## EXERCISE OBJECTIVE
Your answer must hold only the lines below from the line containing "[0b00#2 ++ r.code ++ 0b101#3]" through the line containing "e => [0x18, e]", each reproduced exactly.

## SOURCE DATA
/-! ## The encoder -/

/-- The bytes of an instruction (R102, R111-R122, R126). Of an alias (NEG, RETN, IM) it gives the documented encoding. -/
def encode : Instr → List Byte
  | .nop => [0x00]
  | .ldRpNn rp nn => [0b00#2 ++ rp.code ++ 0b0001#4, loByte nn, hiByte nn]
  | .ldMBcA => [0x02]
  | .ldMDeA => [0x12]
  | .ldMNnHl nn => [0x22, loByte nn, hiByte nn]
  | .ldMNnA nn => [0x32, loByte nn, hiByte nn]
  | .incRp rp => [0b00#2 ++ rp.code ++ 0b0011#4]
  | .incMHl => [0x34]
  | .decMHl => [0x35]
  | .ldMHlN n => [0x36, n]
  | .incR r => [0b00#2 ++ r.code ++ 0b100#3]
  | .decR r => [0b00#2 ++ r.code ++ 0b101#3]
  | .ldRN r n => [0b00#2 ++ r.code ++ 0b110#3, n]
  | .rlca => [0x07]
  | .rrca => [0x0F]
  | .rla => [0x17]
  | .rra => [0x1F]
  | .daa => [0x27]
  | .cpl => [0x2F]
  | .scf => [0x37]
  | .ccf => [0x3F]
  | .exAfAf => [0x08]
  | .addHlRp rp => [0b00#2 ++ rp.code ++ 0b1001#4]
  | .ldAMBc => [0x0A]
  | .ldAMDe => [0x1A]
  | .ldHlMNn nn => [0x2A, loByte nn, hiByte nn]
  | .ldAMNn nn => [0x3A, loByte nn, hiByte nn]
  | .decRp rp => [0b00#2 ++ rp.code ++ 0b1011#4]
  | .djnz e => [0x10, e]
  | .jr e => [0x18, e]
  | .jrCc cc e => [0b001#3 ++ cc.code.setWidth 2 ++ 0b000#3, e]
  | .halt => [0x76]
  | .ldMHlR q => [0b01110#5 ++ q.code]
  | .ldRMHl r => [0b01#2 ++ r.code ++ 0b110#3]
  | .ldRR r q => [0b01#2 ++ r.code ++ q.code]
  | .addAMHl => [0x86]
  | .addAR q => [0b10000#5 ++ q.code]
  | .addAN n => [0xC6, n]
  | .adcAMHl => [0x8E]
  | .adcAR q => [0b10001#5 ++ q.code]
  | .adcAN n => [0xCE, n]
  | .subMHl => [0x96]
  | .subR q => [0b10010#5 ++ q.code]
  | .subN n => [0xD6, n]
  | .sbcAMHl => [0x9E]
  | .sbcAR q => [0b10011#5 ++ q.code]
  | .sbcAN n => [0xDE, n]
  | .andMHl => [0xA6]
  | .andR q => [0b10100#5 ++ q.code]
  | .andN n => [0xE6, n]
  | .xorMHl => [0xAE]
  | .xorR q => [0b10101#5 ++ q.code]
  | .xorN n => [0xEE, n]
  | .orMHl => [0xB6]
  | .orR q => [0b10110#5 ++ q.code]
  | .orN n => [0xF6, n]
  | .cpMHl => [0xBE]
  | .cpR q => [0b10111#5 ++ q.code]
  | .cpN n => [0xFE, n]
  | .retCc cc => [0b11#2 ++ cc.code ++ 0b000#3]
  | .popQq qq => [0b11#2 ++ qq.code ++ 0b0001#4]
  | .jpCcNn cc nn => [0b11#2 ++ cc.code ++ 0b010#3, loByte nn, hiByte nn]
  | .jpNn nn => [0xC3, loByte nn, hiByte nn]
  | .callCcNn cc nn => [0b11#2 ++ cc.code ++ 0b100#3, loByte nn, hiByte nn]
  | .pushQq qq => [0b11#2 ++ qq.code ++ 0b0101#4]
  | .rst y => [0b11#2 ++ y.code ++ 0b111#3]
  | .ret => [0xC9]
  | .callNn nn => [0xCD, loByte nn, hiByte nn]
  | .outNA n => [0xD3, n]
  | .exx => [0xD9]
  | .inAN n => [0xDB, n]
  | .exMSpHl => [0xE3]
  | .jpHl => [0xE9]
  | .exDeHl => [0xEB]
  | .di => [0xF3]
  | .ldSpHl => [0xF9]
  | .ei => [0xFB]
  | .rlcMHl => [0xCB, 0x06]
  | .rlcR q => [0xCB, 0b00000#5 ++ q.code]
  | .rrcMHl => [0xCB, 0x0E]
  | .rrcR q => [0xCB, 0b00001#5 ++ q.code]
  | .rlMHl => [0xCB, 0x16]
  | .rlR q => [0xCB, 0b00010#5 ++ q.code]
  | .rrMHl => [0xCB, 0x1E]
  | .rrR q => [0xCB, 0b00011#5 ++ q.code]
  | .slaMHl => [0xCB, 0x26]
  | .slaR q => [0xCB, 0b00100#5 ++ q.code]
  | .sraMHl => [0xCB, 0x2E]
  | .sraR q => [0xCB, 0b00101#5 ++ q.code]
  | .sllMHl => [0xCB, 0x36]
  | .sllR q => [0xCB, 0b00110#5 ++ q.code]
  | .srlMHl => [0xCB, 0x3E]
  | .srlR q => [0xCB, 0b00111#5 ++ q.code]
  | .bitMHl b => [0xCB, 0b01#2 ++ b.code ++ 0b110#3]
  | .bitR b q => [0xCB, 0b01#2 ++ b.code ++ q.code]
  | .resMHl b => [0xCB, 0b10#2 ++ b.code ++ 0b110#3]
  | .resR b q => [0xCB, 0b10#2 ++ b.code ++ q.code]
  | .setMHl b => [0xCB, 0b11#2 ++ b.code ++ 0b110#3]
  | .setR b q => [0xCB, 0b11#2 ++ b.code ++ q.code]
  | .inFC => [0xED, 0x70]
  | .inRC r => [0xED, 0b01#2 ++ r.code ++ 0b000#3]
  | .outC0 => [0xED, 0x71]
  | .outCR r => [0xED, 0b01#2 ++ r.code ++ 0b001#3]
  | .sbcHlRp rp => [0xED, 0b01#2 ++ rp.code ++ 0b0010#4]
  | .adcHlRp rp => [0xED, 0b01#2 ++ rp.code ++ 0b1010#4]
  | .ldMNnRp rp nn => [0xED, 0b01#2 ++ rp.code ++ 0b0011#4, loByte nn, hiByte nn]
  | .ldRpMNn rp nn => [0xED, 0b01#2 ++ rp.code ++ 0b1011#4, loByte nn, hiByte nn]
  | .neg => [0xED, 0x44]
  | .reti => [0xED, 0x4D]
  | .retn => [0xED, 0x45]
  | .im0 => [0xED, 0x46]
  | .im1 => [0xED, 0x56]
  | .im2 => [0xED, 0x5E]
  | .ldIA => [0xED, 0x47]
  | .ldRA => [0xED, 0x4F]
  | .ldAI => [0xED, 0x57]
  | .ldAR => [0xED, 0x5F]
  | .rrd => [0xED, 0x67]
  | .rld => [0xED, 0x6F]
  | .ldi => [0xED, 0xA0]
  | .ldir => [0xED, 0xB0]
  | .ldd => [0xED, 0xA8]
  | .lddr => [0xED, 0xB8]
  | .cpi => [0xED, 0xA1]
  | .cpir => [0xED, 0xB1]
  | .cpd => [0xED, 0xA9]
  | .cpdr => [0xED, 0xB9]
  | .ini => [0xED, 0xA2]
  | .inir => [0xED, 0xB2]
  | .ind => [0xED, 0xAA]
  | .indr => [0xED, 0xBA]
  | .outi => [0xED, 0xA3]
  | .otir => [0xED, 0xB3]
  | .outd => [0xED, 0xAB]
  | .otdr => [0xED, 0xBB]
  | .edNop op => [0xED, op]
  | .addXRp x rp => [x.prefixByte, 0b00#2 ++ rp.code ++ 0b1001#4]
  | .ldXNn x nn => [x.prefixByte, 0x21, loByte nn, hiByte nn]
  | .ldMNnX x nn => [x.prefixByte, 0x22, loByte nn, hiByte nn]
  | .incX x => [x.prefixByte, 0x23]
  | .incXH x => [x.prefixByte, 0x24]
  | .decXH x => [x.prefixByte, 0x25]
  | .ldXHN x n => [x.prefixByte, 0x26, n]
  | .ldXMNn x nn => [x.prefixByte, 0x2A, loByte nn, hiByte nn]
  | .decX x => [x.prefixByte, 0x2B]
  | .incXL x => [x.prefixByte, 0x2C]
  | .decXL x => [x.prefixByte, 0x2D]
  | .ldXLN x n => [x.prefixByte, 0x2E, n]
  | .incXd x d => [x.prefixByte, 0x34, d]
  | .decXd x d => [x.prefixByte, 0x35, d]
  | .ldXdN x d n => [x.prefixByte, 0x36, d, n]
  | .fallbackBeforeHalt x => [x.prefixByte]
  | .ldXdR x q d => [x.prefixByte, 0b01110#5 ++ q.code, d]
  | .ldRXd r x d => [x.prefixByte, 0b01#2 ++ r.code ++ 0b110#3, d]
  | .ldRXH r x => [x.prefixByte, 0b01#2 ++ r.code ++ 0b100#3]
  | .ldRXL r x => [x.prefixByte, 0b01#2 ++ r.code ++ 0b101#3]
  | .ldXHR x q => [x.prefixByte, 0b01100#5 ++ q.code]
  | .ldXLR x q => [x.prefixByte, 0b01101#5 ++ q.code]
  | .addAXd x d => [x.prefixByte, 0x86, d]
  | .addAXH x => [x.prefixByte, 0x84]
  | .addAXL x => [x.prefixByte, 0x85]
  | .adcAXd x d => [x.prefixByte, 0x8E, d]
  | .adcAXH x => [x.prefixByte, 0x8C]
  | .adcAXL x => [x.prefixByte, 0x8D]
  | .subXd x d => [x.prefixByte, 0x96, d]
  | .subXH x => [x.prefixByte, 0x94]
  | .subXL x => [x.prefixByte, 0x95]
  | .sbcAXd x d => [x.prefixByte, 0x9E, d]
  | .sbcAXH x => [x.prefixByte, 0x9C]
  | .sbcAXL x => [x.prefixByte, 0x9D]
  | .andXd x d => [x.prefixByte, 0xA6, d]
  | .andXH x => [x.prefixByte, 0xA4]
  | .andXL x => [x.prefixByte, 0xA5]
  | .xorXd x d => [x.prefixByte, 0xAE, d]
  | .xorXH x => [x.prefixByte, 0xAC]
  | .xorXL x => [x.prefixByte, 0xAD]
  | .orXd x d => [x.prefixByte, 0xB6, d]
  | .orXH x => [x.prefixByte, 0xB4]
  | .orXL x => [x.prefixByte, 0xB5]
  | .cpXd x d => [x.prefixByte, 0xBE, d]
  | .cpXH x => [x.prefixByte, 0xBC]
  | .cpXL x => [x.prefixByte, 0xBD]
  | .indexedBitSpace x d op => [x.prefixByte, 0xCB, d, op]
  | .popX x => [x.prefixByte, 0xE1]
  | .exMSpX x => [x.prefixByte, 0xE3]
  | .pushX x => [x.prefixByte, 0xE5]
  | .jpX x => [x.prefixByte, 0xE9]
  | .ldSpX x => [x.prefixByte, 0xF9]
  | .prefixFallback x _ => [x.prefixByte]
  | .rlcXd x d => [x.prefixByte, 0xCB, d, 0x06]
  | .rlcXdR x d q => [x.prefixByte, 0xCB, d, 0b00000#5 ++ q.code]
  | .rrcXd x d => [x.prefixByte, 0xCB, d, 0x0E]
  | .rrcXdR x d q => [x.prefixByte, 0xCB, d, 0b00001#5 ++ q.code]
  | .rlXd x d => [x.prefixByte, 0xCB, d, 0x16]
  | .rlXdR x d q => [x.prefixByte, 0xCB, d, 0b00010#5 ++ q.code]
  | .rrXd x d => [x.prefixByte, 0xCB, d, 0x1E]
  | .rrXdR x d q => [x.prefixByte, 0xCB, d, 0b00011#5 ++ q.code]
  | .slaXd x d => [x.prefixByte, 0xCB, d, 0x26]
  | .slaXdR x d q => [x.prefixByte, 0xCB, d, 0b00100#5 ++ q.code]
  | .sraXd x d => [x.prefixByte, 0xCB, d, 0x2E]
  | .sraXdR x d q => [x.prefixByte, 0xCB, d, 0b00101#5 ++ q.code]
  | .sllXd x d => [x.prefixByte, 0xCB, d, 0x36]
  | .sllXdR x d q => [x.prefixByte, 0xCB, d, 0b00110#5 ++ q.code]
  | .srlXd x d => [x.prefixByte, 0xCB, d, 0x3E]
  | .srlXdR x d q => [x.prefixByte, 0xCB, d, 0b00111#5 ++ q.code]
  | .bitXd x d b => [x.prefixByte, 0xCB, d, 0b01#2 ++ b.code ++ 0b110#3]
  | .bitXdAlias x d b z => [x.prefixByte, 0xCB, d, 0b01#2 ++ b.code ++ z.code]
  | .resXd x d b => [x.prefixByte, 0xCB, d, 0b10#2 ++ b.code ++ 0b110#3]
  | .resXdR x d b q => [x.prefixByte, 0xCB, d, 0b10#2 ++ b.code ++ q.code]
  | .setXd x d b => [x.prefixByte, 0xCB, d, 0b11#2 ++ b.code ++ 0b110#3]
  | .setXdR x d b q => [x.prefixByte, 0xCB, d, 0b11#2 ++ b.code ++ q.code]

## EXERCISE ANSWER
  | .decR r => [0b00#2 ++ r.code ++ 0b101#3]
  | .ldRN r n => [0b00#2 ++ r.code ++ 0b110#3, n]
  | .rlca => [0x07]
  | .rrca => [0x0F]
  | .rla => [0x17]
  | .rra => [0x1F]
  | .daa => [0x27]
  | .cpl => [0x2F]
  | .scf => [0x37]
  | .ccf => [0x3F]
  | .exAfAf => [0x08]
  | .addHlRp rp => [0b00#2 ++ rp.code ++ 0b1001#4]
  | .ldAMBc => [0x0A]
  | .ldAMDe => [0x1A]
  | .ldHlMNn nn => [0x2A, loByte nn, hiByte nn]
  | .ldAMNn nn => [0x3A, loByte nn, hiByte nn]
  | .decRp rp => [0b00#2 ++ rp.code ++ 0b1011#4]
  | .djnz e => [0x10, e]
  | .jr e => [0x18, e]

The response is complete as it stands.